What you will do:
The line containing "phase := Config.free" marks where to begin. Write out that line and every line after it exactly, through the last line below.

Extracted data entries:
-- ==== Sys2Proof/Machine/Run.lean ====
section
/-! DEFINITION. STATE_REQUEST_RUN: the move into RUN with all that goes with it (R11, R13, R395, R403, R405, R416). -/

namespace Sys2Proof.Machine

/-- A slaved device that enters RUN takes its pacer's phase and its frame count from the device it follows (R403), while a rope link
is up. What those are, no command of the table brings: free values (DESIGN CHOICE, safe: log entry 12). -/
def State.copyPacer (s : State) : State :=
  if !s.slaved || !(s.ropeUp 0 || s.ropeUp 1) then s
  else { s.tickFresh with ts := { s.ts with
    phase := Config.free 10 s.fresh % 19440, frame := Config.free 12 s.fresh % 2 ^ 32 } }

/-- What follows an entry into RUN from READY: the election of the anchor, the pacer of a slaved device, Imhus's stores. -/
def State.runEntered (s : State) : State := s.elect.copyPacer.imhStart

/-- STATE_REQUEST_RUN. From BIVOUAC the move goes back as R505 gives it. -/
def execStateRequestRun (r : Requester) (s : State) : Res :=
  act s fun s =>
    let ready := s.glb.dev == .ready
    let s := s.request r .run
    s.when (ready && s.glb.dev == .run) State.runEntered

end Sys2Proof.Machine
end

Result of the task:
    phase := Config.free 10 s.fresh % 19440, frame := Config.free 12 s.fresh % 2 ^ 32 } }

/-- What follows an entry into RUN from READY: the election of the anchor, the pacer of a slaved device, Imhus's stores. -/
def State.runEntered (s : State) : State := s.elect.copyPacer.imhStart

/-- STATE_REQUEST_RUN. From BIVOUAC the move goes back as R505 gives it. -/
def execStateRequestRun (r : Requester) (s : State) : Res :=
  act s fun s =>
    let ready := s.glb.dev == .ready
    let s := s.request r .run
    s.when (ready && s.glb.dev == .run) State.runEntered

end Sys2Proof.Machine
end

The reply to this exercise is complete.